Given data —
↓

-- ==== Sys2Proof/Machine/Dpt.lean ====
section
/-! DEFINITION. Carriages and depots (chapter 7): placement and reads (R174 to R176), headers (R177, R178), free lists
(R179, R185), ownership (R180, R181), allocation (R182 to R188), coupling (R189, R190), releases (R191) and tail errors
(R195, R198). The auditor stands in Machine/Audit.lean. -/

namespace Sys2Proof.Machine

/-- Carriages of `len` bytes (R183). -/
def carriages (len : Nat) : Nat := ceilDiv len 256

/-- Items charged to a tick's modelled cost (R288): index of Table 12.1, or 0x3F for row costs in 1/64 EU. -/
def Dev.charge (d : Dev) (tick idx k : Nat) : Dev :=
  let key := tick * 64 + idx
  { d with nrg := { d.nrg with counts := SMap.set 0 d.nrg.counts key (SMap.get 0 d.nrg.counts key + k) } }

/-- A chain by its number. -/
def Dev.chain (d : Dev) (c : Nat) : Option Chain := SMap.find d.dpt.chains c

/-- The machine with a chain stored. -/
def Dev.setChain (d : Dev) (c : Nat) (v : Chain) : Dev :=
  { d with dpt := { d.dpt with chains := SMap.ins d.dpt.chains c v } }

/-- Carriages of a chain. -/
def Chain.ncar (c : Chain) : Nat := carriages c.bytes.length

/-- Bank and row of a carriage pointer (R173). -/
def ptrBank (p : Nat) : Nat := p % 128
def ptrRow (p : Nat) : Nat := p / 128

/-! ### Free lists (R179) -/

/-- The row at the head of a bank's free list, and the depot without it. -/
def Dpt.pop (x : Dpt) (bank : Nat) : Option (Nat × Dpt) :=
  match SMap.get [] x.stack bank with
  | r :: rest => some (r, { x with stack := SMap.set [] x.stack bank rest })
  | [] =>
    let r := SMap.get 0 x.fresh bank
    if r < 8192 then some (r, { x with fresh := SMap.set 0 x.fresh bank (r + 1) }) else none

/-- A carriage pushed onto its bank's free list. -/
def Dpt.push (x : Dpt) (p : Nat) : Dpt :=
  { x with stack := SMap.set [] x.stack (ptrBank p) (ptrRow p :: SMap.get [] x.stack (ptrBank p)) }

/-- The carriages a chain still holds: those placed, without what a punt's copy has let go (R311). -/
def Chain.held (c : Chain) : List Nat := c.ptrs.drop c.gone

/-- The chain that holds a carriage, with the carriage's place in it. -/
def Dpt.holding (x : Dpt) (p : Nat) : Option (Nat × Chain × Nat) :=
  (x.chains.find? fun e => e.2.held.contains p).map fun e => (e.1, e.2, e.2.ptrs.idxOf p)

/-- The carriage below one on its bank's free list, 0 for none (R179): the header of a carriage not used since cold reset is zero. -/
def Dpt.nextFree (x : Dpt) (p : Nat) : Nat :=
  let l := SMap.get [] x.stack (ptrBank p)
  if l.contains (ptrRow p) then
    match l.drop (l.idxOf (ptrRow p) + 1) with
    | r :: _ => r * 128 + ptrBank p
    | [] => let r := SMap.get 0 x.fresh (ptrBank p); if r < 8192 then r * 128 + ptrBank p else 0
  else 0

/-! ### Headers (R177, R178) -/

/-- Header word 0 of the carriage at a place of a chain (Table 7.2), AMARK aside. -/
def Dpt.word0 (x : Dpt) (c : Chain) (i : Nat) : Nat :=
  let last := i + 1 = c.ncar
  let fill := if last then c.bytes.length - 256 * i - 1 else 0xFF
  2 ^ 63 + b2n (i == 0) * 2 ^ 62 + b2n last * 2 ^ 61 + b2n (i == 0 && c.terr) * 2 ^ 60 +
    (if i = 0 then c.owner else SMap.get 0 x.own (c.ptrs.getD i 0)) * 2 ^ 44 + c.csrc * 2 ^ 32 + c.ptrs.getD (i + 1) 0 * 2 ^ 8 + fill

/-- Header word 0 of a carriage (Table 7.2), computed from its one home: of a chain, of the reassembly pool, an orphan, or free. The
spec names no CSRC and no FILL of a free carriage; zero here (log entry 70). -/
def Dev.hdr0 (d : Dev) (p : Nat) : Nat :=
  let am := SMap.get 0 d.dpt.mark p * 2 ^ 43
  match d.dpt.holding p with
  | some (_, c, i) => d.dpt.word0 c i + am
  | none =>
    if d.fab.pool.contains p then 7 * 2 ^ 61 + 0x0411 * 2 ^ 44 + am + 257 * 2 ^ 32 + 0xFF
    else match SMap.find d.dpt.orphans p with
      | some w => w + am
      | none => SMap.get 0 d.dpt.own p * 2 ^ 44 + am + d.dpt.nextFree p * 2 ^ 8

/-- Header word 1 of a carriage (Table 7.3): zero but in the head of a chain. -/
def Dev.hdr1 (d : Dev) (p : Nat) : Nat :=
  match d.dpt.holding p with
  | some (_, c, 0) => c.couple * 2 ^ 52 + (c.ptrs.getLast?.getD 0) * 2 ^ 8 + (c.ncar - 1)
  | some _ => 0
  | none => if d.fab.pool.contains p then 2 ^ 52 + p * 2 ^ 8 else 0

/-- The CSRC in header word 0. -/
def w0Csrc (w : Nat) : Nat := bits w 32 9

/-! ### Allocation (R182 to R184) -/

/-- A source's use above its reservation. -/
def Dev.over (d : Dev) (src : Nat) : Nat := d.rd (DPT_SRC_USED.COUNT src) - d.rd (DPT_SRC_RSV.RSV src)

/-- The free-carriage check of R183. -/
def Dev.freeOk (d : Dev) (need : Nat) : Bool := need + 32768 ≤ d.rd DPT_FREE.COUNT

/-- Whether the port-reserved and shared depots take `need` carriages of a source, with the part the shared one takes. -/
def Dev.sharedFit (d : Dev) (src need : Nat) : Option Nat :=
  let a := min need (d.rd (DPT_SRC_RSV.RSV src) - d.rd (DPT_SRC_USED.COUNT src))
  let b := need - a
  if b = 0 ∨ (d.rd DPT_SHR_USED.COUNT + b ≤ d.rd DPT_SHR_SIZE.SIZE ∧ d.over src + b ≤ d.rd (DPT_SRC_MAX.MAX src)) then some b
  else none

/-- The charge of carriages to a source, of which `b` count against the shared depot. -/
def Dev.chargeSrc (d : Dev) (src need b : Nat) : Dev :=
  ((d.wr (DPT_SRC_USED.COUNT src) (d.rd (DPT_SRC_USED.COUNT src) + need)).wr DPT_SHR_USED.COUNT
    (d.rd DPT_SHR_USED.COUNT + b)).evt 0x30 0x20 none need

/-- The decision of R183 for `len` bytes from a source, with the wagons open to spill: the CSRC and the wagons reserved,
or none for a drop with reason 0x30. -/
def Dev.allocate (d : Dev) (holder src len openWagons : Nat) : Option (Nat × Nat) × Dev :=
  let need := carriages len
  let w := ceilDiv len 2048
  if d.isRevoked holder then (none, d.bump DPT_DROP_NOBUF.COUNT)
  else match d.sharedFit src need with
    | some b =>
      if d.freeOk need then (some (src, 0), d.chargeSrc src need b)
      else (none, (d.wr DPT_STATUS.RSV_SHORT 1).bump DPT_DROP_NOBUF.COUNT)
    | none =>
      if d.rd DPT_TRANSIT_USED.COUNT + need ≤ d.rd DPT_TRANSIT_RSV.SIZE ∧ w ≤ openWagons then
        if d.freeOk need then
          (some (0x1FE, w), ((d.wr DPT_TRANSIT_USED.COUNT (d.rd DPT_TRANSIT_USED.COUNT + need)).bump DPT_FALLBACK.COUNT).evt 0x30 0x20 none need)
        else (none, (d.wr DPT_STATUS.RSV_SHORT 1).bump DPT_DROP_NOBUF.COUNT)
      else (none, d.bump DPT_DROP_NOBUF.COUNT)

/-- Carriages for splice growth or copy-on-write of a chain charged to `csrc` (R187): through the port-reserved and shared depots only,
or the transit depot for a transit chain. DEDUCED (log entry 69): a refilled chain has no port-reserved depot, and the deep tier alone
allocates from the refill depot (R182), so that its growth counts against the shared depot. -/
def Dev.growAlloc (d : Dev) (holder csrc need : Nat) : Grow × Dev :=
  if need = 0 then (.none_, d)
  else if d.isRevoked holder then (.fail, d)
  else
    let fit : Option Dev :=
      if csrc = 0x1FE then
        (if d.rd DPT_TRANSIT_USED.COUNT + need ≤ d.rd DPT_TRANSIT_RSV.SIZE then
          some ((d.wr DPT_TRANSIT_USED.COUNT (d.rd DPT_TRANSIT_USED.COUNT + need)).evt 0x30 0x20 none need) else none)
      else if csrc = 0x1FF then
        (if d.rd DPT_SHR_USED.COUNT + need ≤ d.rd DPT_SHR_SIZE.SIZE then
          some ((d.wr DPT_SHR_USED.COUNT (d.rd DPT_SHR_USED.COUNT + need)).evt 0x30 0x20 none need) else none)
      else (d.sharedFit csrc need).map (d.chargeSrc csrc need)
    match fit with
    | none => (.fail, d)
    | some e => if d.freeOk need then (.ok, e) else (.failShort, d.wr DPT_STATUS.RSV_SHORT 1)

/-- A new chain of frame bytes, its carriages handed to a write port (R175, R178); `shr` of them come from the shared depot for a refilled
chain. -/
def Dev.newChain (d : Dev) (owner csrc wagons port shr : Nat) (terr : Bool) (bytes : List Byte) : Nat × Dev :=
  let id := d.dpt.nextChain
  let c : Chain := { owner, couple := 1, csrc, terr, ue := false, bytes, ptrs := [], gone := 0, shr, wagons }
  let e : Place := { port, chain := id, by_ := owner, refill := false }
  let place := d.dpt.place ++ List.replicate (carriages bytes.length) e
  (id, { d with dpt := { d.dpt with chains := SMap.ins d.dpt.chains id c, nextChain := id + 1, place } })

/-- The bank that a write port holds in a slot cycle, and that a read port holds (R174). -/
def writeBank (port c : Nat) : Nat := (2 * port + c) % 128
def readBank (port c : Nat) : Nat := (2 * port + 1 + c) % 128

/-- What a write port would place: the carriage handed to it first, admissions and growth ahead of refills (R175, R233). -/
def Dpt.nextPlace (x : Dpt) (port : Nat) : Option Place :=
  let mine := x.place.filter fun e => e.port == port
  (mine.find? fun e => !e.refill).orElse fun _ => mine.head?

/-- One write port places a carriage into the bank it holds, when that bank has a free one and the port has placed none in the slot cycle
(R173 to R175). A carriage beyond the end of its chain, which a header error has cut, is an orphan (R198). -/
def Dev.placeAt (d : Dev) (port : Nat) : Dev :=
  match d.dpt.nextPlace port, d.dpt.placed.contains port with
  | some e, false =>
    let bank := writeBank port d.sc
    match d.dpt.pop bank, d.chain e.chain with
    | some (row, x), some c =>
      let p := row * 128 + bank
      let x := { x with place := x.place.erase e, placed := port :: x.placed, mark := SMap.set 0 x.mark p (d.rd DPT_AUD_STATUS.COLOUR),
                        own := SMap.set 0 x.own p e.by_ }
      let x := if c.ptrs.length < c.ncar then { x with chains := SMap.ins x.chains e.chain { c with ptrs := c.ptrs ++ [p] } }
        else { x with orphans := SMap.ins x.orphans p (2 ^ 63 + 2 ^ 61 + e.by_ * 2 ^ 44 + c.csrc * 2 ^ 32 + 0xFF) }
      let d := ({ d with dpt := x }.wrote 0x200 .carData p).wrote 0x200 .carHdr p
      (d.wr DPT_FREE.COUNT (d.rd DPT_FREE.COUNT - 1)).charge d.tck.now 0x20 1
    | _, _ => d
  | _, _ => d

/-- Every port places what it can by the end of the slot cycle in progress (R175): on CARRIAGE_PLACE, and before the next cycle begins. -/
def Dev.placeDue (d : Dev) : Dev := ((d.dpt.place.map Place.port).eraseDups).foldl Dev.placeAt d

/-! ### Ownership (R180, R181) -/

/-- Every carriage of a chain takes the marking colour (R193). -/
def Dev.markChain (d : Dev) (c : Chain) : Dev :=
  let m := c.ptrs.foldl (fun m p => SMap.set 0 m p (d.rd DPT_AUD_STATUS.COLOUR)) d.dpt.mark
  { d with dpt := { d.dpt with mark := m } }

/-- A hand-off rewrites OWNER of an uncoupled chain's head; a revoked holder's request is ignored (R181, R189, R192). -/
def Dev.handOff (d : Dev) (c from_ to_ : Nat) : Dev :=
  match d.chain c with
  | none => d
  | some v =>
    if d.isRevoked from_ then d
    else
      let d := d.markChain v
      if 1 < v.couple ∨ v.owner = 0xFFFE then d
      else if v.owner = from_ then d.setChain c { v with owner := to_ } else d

↑

Task item —
Word for word, restate the lines of the listing above starting at the line with "def Dev.newChain (d" and ending at the line with "(R175, R233). -/", and nothing outside them.

Exercise response —
def Dev.newChain (d : Dev) (owner csrc wagons port shr : Nat) (terr : Bool) (bytes : List Byte) : Nat × Dev :=
  let id := d.dpt.nextChain
  let c : Chain := { owner, couple := 1, csrc, terr, ue := false, bytes, ptrs := [], gone := 0, shr, wagons }
  let e : Place := { port, chain := id, by_ := owner, refill := false }
  let place := d.dpt.place ++ List.replicate (carriages bytes.length) e
  (id, { d with dpt := { d.dpt with chains := SMap.ins d.dpt.chains id c, nextChain := id + 1, place } })

/-- The bank that a write port holds in a slot cycle, and that a read port holds (R174). -/
def writeBank (port c : Nat) : Nat := (2 * port + c) % 128
def readBank (port c : Nat) : Nat := (2 * port + 1 + c) % 128

/-- What a write port would place: the carriage handed to it first, admissions and growth ahead of refills (R175, R233). -/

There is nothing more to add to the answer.